Top of GIVEN ENTRIES

/-- R165, R169 to R172, R178, R180 to R185, R188: what the matrix engine does in tile order. A full queue with room again lets on
a stalled core; clears zero their tile; a release goes when nothing earlier names its tile; MLD moves words into its tile and
arrives; a job begins, takes one k-step that updates every element of its tile and no other word, and completes with its record;
its fault reaches its owner; a chunk enters a free buffer; the watchdog breaks or times out a waiting ring job; a drain ends
with its flags, counter and grant, and adds its elements to the counters of its histogram record; a failed engine leaves its jobs ended
DEAD. The model's choices are: an expiry comes whenever it is listed, with no count of cycles (log 42); a chunk enters a buffer although
its job has ended (log 94); of a failed engine nothing but its jobs stays (log 43, DEDUCED). -/
def Obligations.MatrixEngineMoves : Prop :=
  ∀ (s : State) (cl : Nat),
    let m := s.matrixEng cl
    (∀ v ∈ s.threads, v.status = .stalled → v.wait = .job 0 → v.view.cluster = cl → v.view.core < 4 → m.taken < 16 →
      ∃ (t : State) (w : Thread), exec (.matrixAccept cl) s = .next t ∧ s.sameRegs t ∧ t.mem = s.mem ∧ w ∈ s.threads ∧ w.status = .stalled ∧
        (t.thread? w.key).map (·.status) = some .ready ∧ (t.matrixEng cl).lastCore = w.view.core) ∧
    (∀ (o : MatrixOp) (id tile : Nat), (o = .clear id tile ∨ o = .zero id tile) →
      m.ops.find? (fun p => match p with | .clear i _ | .zero i _ => i == id | _ => false) = some o → m.permitted o = true →
      s.clusterStopped cl = false → ∃ t : State, exec (.tileClear cl id) s = .next t ∧ s.sameRegs t ∧ s.keepsMemory t [(tileLoc cl tile 0, 16384)] ∧
        (∀ w, w < 4096 → memRead t.mem (tileLoc cl tile w) 4 = 0) ∧ (t.matrixEng cl).ops = m.ops.filter (· != o)) ∧
    (∀ (id tile : Nat), m.evicted = false → m.ops.find? (fun p => match p with | .release i _ => i == id | _ => false) = some (.release id tile) →
      (∀ p ∈ m.ops.takeWhile (· != .release id tile), tile ∉ p.tiles) →
      ∃ t : State, exec (.tileRelease cl id) s = .next t ∧ s.sameRegs t ∧ t.mem = s.mem ∧
        (t.matrixEng cl).ops = m.ops.filter (· != .release id tile)) ∧
    (∀ (id tile pos : Nat) (key : ThreadKey) (src bar : Ref) (x z : Loc),
      let o : MatrixOp := .load id tile key src bar pos
      m.ops.find? (fun p => match p with | .load i _ _ _ _ _ => i == id | _ => false) = some o → m.permitted o = true →
      s.clusterStopped cl = false → (pos < 4096 → s.calm = true → src.oneLine (4 * pos) 4 →
        s.locateNow src.view src.seg (src.off + 4 * pos) needR = .ok x → s.poisoned x 4 = false →
        let y := tileLoc cl tile pos
        (pos < 4095 → ∃ t : State, exec (.mldCompletion cl id 1) s = .next t ∧ s.sameRegs t ∧ s.keepsMemory t [(y, 4)] ∧
          memRead t.mem y 4 = memRead s.mem x 4 ∧
          (t.matrixEng cl).ops = m.ops.map fun p => if p = o then .load id tile key src bar (pos + 1) else p) ∧
        (pos = 4095 → State.barrierAt { s with mem := memWrite s.mem y 4 (memRead s.mem x 4) } bar z → z + 16 ≤ y ∨ y + 4 ≤ z →
          ∃ t : State, exec (.mldCompletion cl id 1) s = .next t ∧ s.sameRegs t ∧ s.keepsMemory t [(y, 4), (z, 16)] ∧
            memRead t.mem y 4 = memRead s.mem x 4 ∧ arrivedBarrier (s.barrier z) (t.barrier z) 0 ∧
            (t.matrixEng cl).ops = m.ops.filter (· != o))) ∧
      (4096 ≤ pos → s.barrierAt bar x → ∃ t : State, exec (.mldCompletion cl id 1) s = .next t ∧ s.sameRegs t ∧
        s.keepsMemory t [(x, 16)] ∧ arrivedBarrier (s.barrier x) (t.barrier x) 0 ∧
        (t.matrixEng cl).ops = m.ops.filter (· != o))) ∧
    (∀ (id : Nat) (j : Job), m.job? id = some j →
      s.jobBegins cl id j ∧ s.jobSteps cl id j ∧ s.jobEnds cl id j ∧ s.jobFaults cl id j ∧ s.jobExpires cl id j) ∧
    (∀ (k : Chunk) (rest : List Chunk), m.inbound = k :: rest → m.buffers.length < 2 → m.evicted = false →
      ∃ t : State, exec (.ringChunkArrival cl) s = .next t ∧ t.threads = s.threads ∧ t.mem = s.mem ∧
        (t.matrixEng cl).inbound = rest ∧ (t.matrixEng cl).buffers = m.buffers ++ [k]) ∧
    (∀ (id i : Nat) (q : DrainJob) (s1 s2 : State) (v : Thread),
      m.ops.find? (fun p => match p with | .drain q => q.id == id | _ => false) = some (.drain q) →
      m.permitted (.drain q) = true → s.clusterStopped cl = false → s.drainGo cl q q.row (drainRows q.ctl - q.row) = (s1, i, .ok) →
      (drainHist q.ctl = false → s2 = s1) → (drainHist q.ctl = true → ∃ n, s1.addHist cl q = (s2, .ok, n)) →
      s.thread? q.key = some v → v.live = true →
      (∀ x, drainRows q.ctl = q.row + 1 → s.calm = true → q.dst.oneLine (q.row * drainPitch q.ctl) (drainRowBytes q.ctl) →
        s.locateNow q.dst.view q.dst.seg (q.dst.off + q.row * drainPitch q.ctl) needW = .ok x → s.padHealth x ≠ .retired →
        memRead s1.mem x (drainRowBytes q.ctl) = s.drainRow cl q q.row % 256 ^ drainRowBytes q.ctl) ∧
      ∃ t : State, exec (.mdrainPerform cl id) s = .next t ∧ t.mem = s2.mem ∧ (t.matrixEng cl).ops = m.ops.filter (· != .drain q) ∧
        q.key ∈ t.wakes ∧ ∃ w, t.thread? q.key = some w ∧ w.grant = some 0 ∧ w.flags = v.flags ||| s2.drainFlags cl q ∧
          w.srctr = (if q.rm = .rsr then v.srctr + 4096 else v.srctr) ∧ w.g = v.g ∧ w.v = v.v ∧ w.p = v.p ∧ w.pc = v.pc) ∧
    (∀ (q : DrainJob) (u w : State) (n : Nat) (z : Loc),
      let v := q.dst.view
      let g := q.dst.seg
      let va := g.base.toNat + drainRecord q.ctl
      let bin := fun (x : Nat) =>
        let e := x / 2 ^ 23 % 256
        if e = 0 then 0 else if e = 255 then 31 else if e ≤ 112 then 1 else min (e - 111) 31
      let element := fun (p : Nat) => memRead u.mem (tileLoc cl q.tile (64 * (p / drainCols q.ctl) + p % drainCols q.ctl)) 4
      u.addHist cl q = (w, .ok, n) → u.calm = true → drainSrc q.ctl = 0 → va % 128 = 0 →
      u.locateNow v g (drainRecord q.ctl) needRW = .ok z → ∀ b, b < 32 →
        memRead w.mem (z + 4 * b) 4 = min (memRead u.mem (z + 4 * b) 4 +
          ((List.range (drainRows q.ctl * drainCols q.ctl)).filter fun p => bin (element p) == b).length) 0xFFFFFFFF) ∧
    (m.retired = false → ∃ t : State, exec (.matrixEngineFailure cl) s = .next t ∧ s.sameRegs t ∧ (t.matrixEng cl).retired = true ∧
      t.engineRetired cl = true ∧
      ∀ o ∈ (t.matrixEng cl).ops, ∃ j, o = .job j ∧ j.fin = some .dead)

Bottom of GIVEN ENTRIES

WORK TO COMPLETE
How many lines of the entries include the string "then"? Answer with a number and no other words.

WRITTEN RESPONSE
3